As a bonus, a little old man in a fedora and houndstooth suit handed me a copy of the New Testament on the way across the street to class.
I smiled, told him no thank you and have a nice morning!
Does that mean I’m back to square one with Jesus? Or do I need 20 lashings with a wet noodle? Mike? I need a ruling.
This morning started out vvvveeerrryyy sloooowly, but I made up for it.
We’re in the middle of a Toy Fire Sale in the kids’ room…
Everything. Must. Go.
The kids aren’t sure what the hell is happening to be exact, not that it matters.

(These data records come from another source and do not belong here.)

-- ==== Sys2Proof/Machine/LaneMove.lean ====
section
/-! DEFINITION. Lane opcode group 3 (07 R178 to R184): MOV, SEL, CVT, PACK, UNPK, SYSV, RNGX. -/
namespace Sys2Proof.Machine
open Sys2Proof

/-! ### MOV and SEL (R178, R179) -/

/-- The environment of a bit move: e2m1x moves the whole register (R178). -/
def moveEnv (e : Env) : Env := if e.w.ty = 6 then { e with w := { e.w with ty := 14 } } else e

/-- The slot rule of a bit move: the slots of the operand numbered by `i` for an unpacked float type, else +0. -/
def moveTan (ty : Nat) (i : Nat) : Option (Nat → List Nat → List Val → Val → List Val → Tan) :=
  if isF ty then some fun _ _ _ _ ds => .val (some (nth ds i)) else none

def execMov (w : LaneWord) (s : State) : Out :=
  laneEach w (arithShape w false 1 (packAux w false true && w.rnd = 0) (dstFld w.ty.toNat))
    (fun e l => fpLane false 1 (fun _ _ _ cs => ⟨at_ cs 0, {}⟩) (moveTan e.w.ty.toNat 0) (moveEnv e) l) s
def execMovImm (w : LaneWord) (s : State) : Out :=
  laneEach w (arithShape w true 1 (packAux w true true && w.rnd = 0 && w.ty != 6) (dstFld w.ty.toNat))
    (fun e l => fpLane true 1 (fun _ _ _ cs => ⟨at_ cs 0, {}⟩) (moveTan e.w.ty.toNat 0) (moveEnv e) l) s

/-- Fields of SEL: SA is a predicate. -/
def selShape (w : LaneWord) (imm : Bool) : Shape :=
  { ok := w.hint = 0 && w.rnd = 0 && packAux w imm true && !(imm && w.ty = 6)
    dst := dstFld w.ty.toNat
    a := .pred
    b := srcFld w.ty.toNat
    c := if imm then .raw else srcFld w.ty.toNat }

/-- SEL in one lane. -/
def selLane (imm : Bool) (e : Env) (l : Nat) : LaneRes :=
  let i := if (e.g.pred (e.w.sa.toNat % 64)).getLsbD l then 0 else 1
  let os := [e.ob, if imm then .val (immRaw e.w.ty.toNat (imm16 e.w)) else e.oc]
  fpLaneOn os (fun _ _ _ cs => ⟨at_ cs i, {}⟩) (moveTan e.w.ty.toNat i) (moveEnv e) l

def execSel (w : LaneWord) (s : State) : Out := laneEach w (selShape w false) (selLane false) s
def execSelImm (w : LaneWord) (s : State) : Out := laneEach w (selShape w true) (selLane true) s

/-! ### CVT (R180; 04 R92, R93) -/

/-- The value of a source code of a float type that goes to type `d`, with FMTERR for the escape code of e2m1x. Only a conversion
into f32, f16 or bf16 flushes, a subnormal source among them included (04 R100, log 37). -/
def cvtSource (p : Profile) (d sty c : Nat) : Val × Bool :=
  if sty = 6 && c % 16 = 8 then (.nan false false (2 ^ 22) 23, true)
  else (readVal { p with denorm := p.flushes d } sty c, false)

/-- Float to integer (04 R93). -/
def floatToInt (ty mode : Nat) (v : Val) : Rounded :=
  let w := tyWidth ty
  let lo : Int := if isSigned ty then -(2 ^ (w - 1) : Int) else 0
  let hi : Int := if isSigned ty then 2 ^ (w - 1) - 1 else 2 ^ w - 1
  match v with
  | .nan _ _ _ _ => ⟨0, { inv := true }⟩
  | .inf neg => ⟨intCode w (if neg then lo else hi), { inv := true }⟩
  | .fin neg n d =>
    let m := roundNat mode neg n d
    let z : Int := if neg then -(m : Int) else m
    if z < lo then ⟨intCode w lo, { inv := true }⟩
    else if hi < z then ⟨intCode w hi, { inv := true }⟩
    else ⟨intCode w z, { inx := m * d != n }⟩

/-- A value into a type (04 R92, R93). -/
def convTo (p : Profile) (d mode : Nat) (nosat : Bool) (v : Val) : Rounded :=
  if isInt d then floatToInt d mode v else roundVal p d mode nosat v

/-- A conversion from type `sty` to type `d` (R180). -/
def cvtVal (p : Profile) (d sty mode : Nat) (nosat : Bool) (c : Nat) : Rounded :=
  if isInt sty then
    if isInt d then ⟨intCode (tyWidth d) (intVal sty c), {}⟩
    else let z := intVal sty c; roundVal p d mode nosat (ofInt false z 1)
  else
    let x := cvtSource p d sty c
    let r := convTo p d mode nosat x.1
    ⟨r.bits, { r.fl with fmt := x.2 }⟩

/-- Source type of CVT. -/
def cvtFrom (w : LaneWord) : Nat := w.sb.toNat % 16

def cvtShape (w : LaneWord) : Shape :=
  let d := w.ty.toNat
  let f := cvtFrom w
  { ok := w.hint = 0 && w.sb.toNat < 16 && w.pmb = 0 && w.aux.toNat % 8 = 0 && (!w.aux.getLsbD 3 || d = 4 || d = 7)
      && (!(isInt d && isInt f) || w.rnd = 0)
    dst := dstFld d
    a := srcFld f
    b := .raw }

/-- CVT in one lane: slots pass straight through from float to float (R180). -/
def cvtLane (e : Env) (l : Nat) : LaneRes :=
  let d := e.w.ty.toNat
  let f := cvtFrom e.w
  let sw := tyWidth f == 64
  let r := cvtVal e.prof d f e.w.rnd.toNat (e.w.aux.getLsbD 3) (elem f 1 0 (e.raw e.oa sw l))
  let rule := fun i =>
    if isInt d || isInt f then 0
    else
      let nan := if f = 6 && r.fl.fmt then true else (exactVal d r.bits).isNan
      slotRule e (tyWidth d == 64) [decodeVal (slotTy sw e.bf) (e.slotOf e.oa sw i l)] (nan && d != 6)
        fun ds => .val (some (nth ds 0))
  e.put d r.bits rule r.fl

def execCvt (w : LaneWord) (s : State) : Out := laneEach w (cvtShape w) cvtLane s

/-! ### PACK and UNPK (R181, R182) -/

/-- Whether TYPE and pack code make a packed operand (R181). -/
def packForm (w : LaneWord) : Bool := packLegal w.ty.toNat w.aux && packN w.aux != 1 && !w.aux.getLsbD 2

def packShape (w : LaneWord) : Shape :=
  { ok := w.hint = 0 && packForm w && (!w.aux.getLsbD 3 || w.ty = 4 || w.ty = 7) && (!isInt w.ty.toNat || w.rnd = 0)
    dst := .reg 1 false false false
    a := .reg (packN w.aux) false true true }

/-- One element of PACK: a conversion from f32, or an integer saturated to the element's range. -/
def packElem (p : Profile) (ty mode : Nat) (nosat : Bool) (c : Nat) : Rounded :=
  if isInt ty then
    let w := tyWidth ty
    let z := intVal (if isSigned ty then 10 else 14) c
    let lo : Int := if isSigned ty then -(2 ^ (w - 1) : Int) else 0
    let hi : Int := if isSigned ty then 2 ^ (w - 1) - 1 else 2 ^ w - 1
    ⟨intCode w (max lo (min hi z)), {}⟩
  else cvtVal p ty 0 mode nosat c

def packInLane (e : Env) (l : Nat) : LaneRes :=
  let n := packN e.w.aux
  let ty := e.w.ty.toNat
  let rs := (List.range n).map fun j =>
    packElem e.prof ty e.w.rnd.toNat (e.w.aux.getLsbD 3) (elem 14 1 0 (e.raw (e.oa.off j) false l))
  let fl := rs.foldl (fun f r => f.or r.fl) { tloss := (List.range n).any fun j => e.hasSlot (e.oa.off j) l }
  { e.putWord (regD e.w e.g) (BitVec.ofNat 32 (joinElems ty (rs.map (·.bits)))) with fl := fl }

def execPack (w : LaneWord) (s : State) : Out := laneEach w (packShape w) packInLane s

def unpkShape (w : LaneWord) : Shape :=
  { ok := w.hint = 0 && packForm w && !w.aux.getLsbD 3 && w.rnd = 0
    dst := .reg (packN w.aux) false false false
    a := .reg 1 false true true }

/-- One element of UNPK, widened to 32 bits: exactly, so that no subnormal is flushed (R182, log 37). -/
def unpkElem (p : Profile) (ty c : Nat) : Nat :=
  if isInt ty then intCode 32 (intVal ty c)
  else (roundVal { p with denorm := false } 0 0 false (if ty = 7 then decodeVal 7 c else exactVal ty c)).bits

def unpkInLane (e : Env) (l : Nat) : LaneRes :=
  let n := packN e.w.aux
  let ty := e.w.ty.toNat
  let raw := e.raw e.oa false l
  (List.range n).foldl (fun r j =>
    r.and (e.putWord (regD e.w e.g + j) (BitVec.ofNat 32 (unpkElem e.prof ty (elem ty n j raw)))))
    { fl := { tloss := e.hasSlot e.oa l } }

def execUnpk (w : LaneWord) (s : State) : Out := laneEach w (unpkShape w) unpkInLane s

/-! ### SYSV and RNGX (R183, R184) -/

def sysvShape (w : LaneWord) : Shape :=
  { ok := w.hint = 0 && w.rnd = 0 && w.ty = 14 && w.aux.toNat < 8, dst := .reg 1 false false false }

/-- Value of a SYSV selector in a lane. -/
def sysvVal (s : State) (g : Gang) (sel l : Nat) : Nat :=
  let clk := s.clock.toNat + (Config.clockSkew (dieOf g.core)).val
  match sel with
  | 0 => l
  | 1 => l % 32
  | 2 => l / 32
  | 3 => g.gangid
  | 4 => min (s.team g.team).teamid 0xffffffff
  | 5 => g.core
  | 6 => clk
  | _ => clk / 2 ^ 32

def execSysv (w : LaneWord) (s : State) : Out :=
  laneEachOf w (sysvShape w) (fun s e l => e.putWord (regD w e.g) (BitVec.ofNat 32 (sysvVal s e.g w.aux.toNat l))) s

def rngxShape (w : LaneWord) : Shape :=
  { ok := w.hint = 0 && w.rnd = 0 && (w.ty = 14 || w.ty = 0) && w.aux = 0
    dst := .reg 1 false false false
    a := .reg 1 false true true }

/-- RNGX of a seed, a lane word id and a counter (R184). -/
def rngxVal (seed : BitVec 128) (g u ty : Nat) : Nat :=
  let x := mix64 (seed.setWidth 64 ^^^ BitVec.ofNat 64 g)
  let x := mix64 (x ^^^ seed.extractLsb' 64 64 ^^^ (BitVec.ofNat 64 u <<< 32))
  if ty = 14 then x.toNat / 2 ^ 32 else (roundFin 0 0 false false (x.toNat / 2 ^ 40) (2 ^ 24)).bits

def execRngx (w : LaneWord) (s : State) : Out :=
  laneEachOf w (rngxShape w) (fun s e l =>
    e.putWord (regD w e.g) (BitVec.ofNat 32
      (rngxVal (s.launchOf e.g).seed (laneWordId s e.g l) (e.raw e.oa false l % 2 ^ 32) w.ty.toNat))) s

end Sys2Proof.Machine
end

I’ve explained to them: If you can’t keep your room cleaned, I’m going to get rid of the toys that make it messy.
Anyone need a huge tote full of Play-Do accessories? How about a Ziploc full of Polly Pockets? Or even a giant kid’s kitchen?
MUST.
GO.
And since I’m so anxious over school during the week (eh, who am I kidding? I’m so stressed that I feel like my heart’s going to explode out my neck…) today’s my only day to purge.
Note to my parents: the kids are NOT allowed to get toys for Christmas for at least TWO YEARS.
Time to go back to supervise the mass toy exodus. I can hear Emma in there deciding which toys are “important” enough to stash in her sock bin.